**GIVEN RECORDS:**
-- ==== Sys2Proof/Laws/FollowsFw.lean ====
section
/-! SUPPORT. The operations of Machine/Fw.lean follow. -/

namespace Sys2Proof.Machine

variable {z s : State}

theorem State.setFwBank_follows {a1} {a2} (h : Follows z s) :
    Follows z (State.setFwBank s a1 a2) := by
  unfold State.setFwBank
  try dsimp only
  repeat' first
    | (intro _)
    | fail_if_no_progress with_reducible refine Follows.put ?_ rfl
    | with_reducible assumption

theorem endSessions_follows (h : Follows z s) :
    Follows z (endSessions s) := by
  unfold endSessions
  try dsimp only
  repeat' first
    | (intro _)
    | fail_if_no_progress with_reducible refine Follows.put ?_ rfl
    | with_reducible assumption

theorem prityBoot_follows {a1} (h : Follows z s) :
    Follows z (prityBoot a1 s) := by
  unfold prityBoot
  try dsimp only
  repeat' first
    | (intro _)
    | fail_if_no_progress with_reducible refine Follows.put ?_ rfl
    | with_reducible assumption
    | with_reducible apply buildIdentity_follows

theorem restartNote_follows (h : Follows z s) :
    Follows z (restartNote s) := by
  unfold restartNote
  try dsimp only
  repeat' first
    | (intro _)
    | fail_if_no_progress with_reducible refine Follows.put ?_ rfl
    | with_reducible assumption
    | with_reducible apply auditLog_follows
    | with_reducible apply raisePrivOpen_follows

theorem mbAbort_follows (h : Follows z s) :
    Follows z (mbAbort s) := by
  unfold mbAbort
  try dsimp only
  repeat' first
    | (intro _)
    | fail_if_no_progress with_reducible refine Follows.put ?_ rfl
    | with_reducible assumption
    | with_reducible apply mbEnd_follows
    | with_reducible apply Follows.ite

theorem prityRestart_follows {a1} (h : Follows z s) :
    Follows z (prityRestart a1 s) := by
  unfold prityRestart
  try dsimp only
  repeat' first
    | (intro _)
    | fail_if_no_progress with_reducible refine Follows.put ?_ rfl
    | with_reducible assumption
    | with_reducible apply mbAbort_follows
    | with_reducible apply restartNote_follows
    | with_reducible apply prityBoot_follows
    | with_reducible apply endSessions_follows
    | with_reducible apply raisePrivOpen_follows
    | with_reducible apply Follows.ite

theorem fwNo_follows {a1} (h : Follows z s) :
    FollowsP z (fwNo a1 s) := by
  unfold fwNo
  try dsimp only
  repeat' first
    | (intro _)
    | fail_if_no_progress with_reducible refine Follows.put ?_ rfl
    | with_reducible assumption
    | with_reducible apply mbRefuse_follows
    | with_reducible apply Follows.ite
    | with_reducible apply Follows.fold
    | with_reducible apply FollowsP.ite
    | with_reducible apply FollowsP.mk

theorem fwOk_follows {a1} (h : Follows z s) :
    FollowsP z (fwOk a1 s) := by
  unfold fwOk
  try dsimp only
  repeat' first
    | (intro _)
    | fail_if_no_progress with_reducible refine Follows.put ?_ rfl
    | with_reducible assumption
    | with_reducible apply auditLog_follows
    | with_reducible apply Follows.ite
    | with_reducible apply Follows.fold
    | with_reducible apply FollowsP.ite
    | with_reducible apply FollowsP.mk

theorem fwStage_follows {a1} {a2 : State → MbAns} (h : Follows z s) (ha2 : ∀ u, Follows z u → FollowsP z (a2 u)) :
    Follows z (fwStage a1 a2 s) := by
  unfold fwStage
  try dsimp only
  repeat' first
    | (intro _)
    | fail_if_no_progress with_reducible refine Follows.put ?_ rfl
    | with_reducible assumption
    | with_reducible apply ha2
    | with_reducible apply mbRun_follows
    | with_reducible apply Follows.ite

theorem fwBegin_follows (h : Follows z s) :
    Follows z (fwBegin s) := by
  unfold fwBegin
  try dsimp only
  repeat' first
    | (intro _)
    | fail_if_no_progress with_reducible refine Follows.put ?_ rfl
    | with_reducible assumption
    | with_reducible apply fwStage_follows
    | with_reducible apply fwOk_follows
    | with_reducible apply fwNo_follows
    | with_reducible apply State.setFwBank_follows
    | with_reducible apply Follows.ite
    | with_reducible apply Follows.fold
    | with_reducible apply FollowsP.ite

theorem fwData_follows (h : Follows z s) :
    Follows z (fwData s) := by
  unfold fwData
  try dsimp only
  repeat' first
    | (intro _)
    | fail_if_no_progress with_reducible refine Follows.put ?_ rfl
    | with_reducible assumption
    | with_reducible apply fwStage_follows
    | with_reducible apply fwOk_follows
    | with_reducible apply fwNo_follows
    | with_reducible apply State.setFwBank_follows
    | with_reducible apply Follows.ite
    | with_reducible apply Follows.fold
    | with_reducible apply FollowsP.ite

theorem fwVerify_follows (h : Follows z s) :
    Follows z (fwVerify s) := by
  unfold fwVerify
  try dsimp only
  repeat' first
    | (intro _)
    | fail_if_no_progress with_reducible refine Follows.put ?_ rfl
    | with_reducible assumption
    | with_reducible apply fwStage_follows
    | with_reducible apply fwOk_follows
    | with_reducible apply fwNo_follows
    | with_reducible apply State.setFwBank_follows
    | with_reducible apply Follows.ite
    | with_reducible apply Follows.fold
    | with_reducible apply FollowsP.ite

theorem fwActivate_follows (h : Follows z s) :
    Follows z (fwActivate s) := by
  unfold fwActivate
  try dsimp only
  repeat' first
    | (intro _)
    | fail_if_no_progress with_reducible refine Follows.put ?_ rfl
    | with_reducible assumption
    | with_reducible apply fwStage_follows
    | with_reducible apply fwNo_follows
    | with_reducible apply endSessions_follows
    | with_reducible apply Follows.ite
    | with_reducible apply Follows.fold
    | with_reducible apply FollowsP.ite
    | with_reducible apply FollowsP.mk

theorem imageReady_follows (h : Follows z s) :
    Follows z (imageReady s) := by
  unfold imageReady
  try dsimp only
  repeat' first
    | (intro _)
    | fail_if_no_progress with_reducible refine Follows.put ?_ rfl
    | with_reducible assumption
    | with_reducible apply fwOk_follows
    | with_reducible apply restartNote_follows
    | with_reducible apply prityBoot_follows
    | with_reducible apply mbEnd_follows
    | with_reducible apply Follows.ite
    | with_reducible apply Follows.fold
    | with_reducible apply FollowsP.ite
    | with_reducible apply FollowsP.mk
    | with_reducible refine FollowsP.snd (fwOk_follows ?_)

theorem activateTimeout_follows (h : Follows z s) :
    Follows z (activateTimeout s) := by
  unfold activateTimeout
  try dsimp only
  repeat' first
    | (intro _)
    | fail_if_no_progress with_reducible refine Follows.put ?_ rfl
    | with_reducible assumption
    | with_reducible apply restartNote_follows
    | with_reducible apply prityBoot_follows
    | with_reducible apply mbEnd_follows
    | with_reducible apply Follows.ite

theorem fwCommitted_follows (h : Follows z s) :
    Follows z (fwCommitted s) := by
  unfold fwCommitted
  try dsimp only
  repeat' first
    | (intro _)
    | fail_if_no_progress with_reducible refine Follows.put ?_ rfl
    | with_reducible assumption

theorem fwCommit_follows (h : Follows z s) :
    Follows z (fwCommit s) := by
  unfold fwCommit
  try dsimp only
  repeat' first
    | (intro _)
    | fail_if_no_progress with_reducible refine Follows.put ?_ rfl
    | with_reducible assumption
    | with_reducible apply fwCommitted_follows
    | with_reducible apply fwStage_follows
    | with_reducible apply fwOk_follows
    | with_reducible apply fwNo_follows
    | with_reducible apply otpPush_follows
    | with_reducible apply Follows.ite
    | with_reducible apply Follows.fold
    | with_reducible apply FollowsP.ite
    | with_reducible apply FollowsP.mk

theorem fwCommitBack_follows {a1} (h : Follows z s) :
    Follows z (fwCommitBack a1 s) := by
  unfold fwCommitBack
  try dsimp only
  repeat' first
    | (intro _)
    | fail_if_no_progress with_reducible refine Follows.put ?_ rfl
    | with_reducible assumption
    | with_reducible apply fwCommitted_follows
    | with_reducible apply fwOk_follows
    | with_reducible apply mbEnd_follows
    | with_reducible apply Follows.ite
    | with_reducible apply Follows.fold
    | with_reducible apply FollowsP.ite
    | with_reducible apply FollowsP.mk
    | with_reducible refine FollowsP.snd (fwOk_follows ?_)

theorem fwRevert_follows (h : Follows z s) :
    Follows z (fwRevert s) := by
  unfold fwRevert
  try dsimp only
  repeat' first
    | (intro _)
    | fail_if_no_progress with_reducible refine Follows.put ?_ rfl
    | with_reducible assumption
    | with_reducible apply fwStage_follows
    | with_reducible apply fwOk_follows
    | with_reducible apply fwNo_follows
    | with_reducible apply restartNote_follows
    | with_reducible apply prityBoot_follows
    | with_reducible apply endSessions_follows
    | with_reducible apply Follows.ite
    | with_reducible apply Follows.fold
    | with_reducible apply FollowsP.ite

theorem fwAbort_follows (h : Follows z s) :
    Follows z (fwAbort s) := by
  unfold fwAbort
  try dsimp only
  repeat' first
    | (intro _)
    | fail_if_no_progress with_reducible refine Follows.put ?_ rfl
    | with_reducible assumption
    | with_reducible apply fwStage_follows
    | with_reducible apply fwOk_follows
    | with_reducible apply fwNo_follows
    | with_reducible apply State.setFwBank_follows
    | with_reducible apply Follows.ite
    | with_reducible apply Follows.fold
    | with_reducible apply FollowsP.ite

theorem fwUpdate_follows (h : Follows z s) :
    Follows z (fwUpdate s) := by
  unfold fwUpdate
  try dsimp only
  repeat' first
    | (intro _)
    | fail_if_no_progress with_reducible refine Follows.put ?_ rfl
    | with_reducible assumption
    | with_reducible apply fwAbort_follows
    | with_reducible apply fwRevert_follows
    | with_reducible apply fwCommit_follows
    | with_reducible apply fwActivate_follows
    | with_reducible apply fwVerify_follows
    | with_reducible apply fwData_follows
    | with_reducible apply fwBegin_follows
    | with_reducible apply Follows.ite
    | with_reducible apply Follows.fold
    | split

theorem nvOk_follows {a1} (h : Follows z s) :
    Follows z (nvOk a1 s) := by
  unfold nvOk
  try dsimp only
  repeat' first
    | (intro _)
    | fail_if_no_progress with_reducible refine Follows.put ?_ rfl
    | with_reducible assumption
    | with_reducible apply vendorStatus_follows
    | with_reducible apply eraseOn_follows
    | with_reducible apply fillNext_follows
    | with_reducible apply pregStatus_follows
    | with_reducible apply auditLog_follows
    | with_reducible apply nvPush_follows
    | with_reducible apply Follows.ite
    | with_reducible apply Follows.fold
    | split

theorem nvErr_follows {a1} (h : Follows z s) :
    Follows z (nvErr a1 s) := by
  unfold nvErr
  try dsimp only
  repeat' first
    | (intro _)
    | fail_if_no_progress with_reducible refine Follows.put ?_ rfl
    | with_reducible assumption
    | with_reducible apply vendorStatus_follows
    | with_reducible apply eraseFail_follows
    | with_reducible apply fillNext_follows
    | with_reducible apply pregStatus_follows
    | with_reducible apply auditLog_follows
    | with_reducible apply Follows.ite
    | with_reducible apply Follows.fold
    | split

theorem nvResponse_follows {a1} {a2} (h : Follows z s) :
    Follows z (nvResponse a1 a2 s) := by
  unfold nvResponse
  try dsimp only
  repeat' first
    | (intro _)
    | fail_if_no_progress with_reducible refine Follows.put ?_ rfl
    | with_reducible assumption
    | with_reducible apply nvErr_follows
    | with_reducible apply nvOk_follows
    | with_reducible apply raiseHm_follows
    | with_reducible apply emit_follows
    | with_reducible apply Follows.ite
    | with_reducible apply Follows.fold
    | split

theorem otpResponse_follows {a1} (h : Follows z s) :
    Follows z (otpResponse a1 s) := by
  unfold otpResponse
  try dsimp only
  repeat' first
    | (intro _)
    | fail_if_no_progress with_reducible refine Follows.put ?_ rfl
    | with_reducible assumption
    | with_reducible apply fwCommitBack_follows
    | with_reducible apply lcBack_follows
    | with_reducible apply raiseHm_follows
    | with_reducible apply emit_follows
    | with_reducible apply Follows.ite
    | with_reducible apply Follows.fold
    | split

end Sys2Proof.Machine
end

**PROBLEM TO WORK ON:**
Go through the records and copy each line with "lean" in it.

**REPLY:**
-- ==== Sys2Proof/Laws/FollowsFw.lean ====
/-! SUPPORT. The operations of Machine/Fw.lean follow. -/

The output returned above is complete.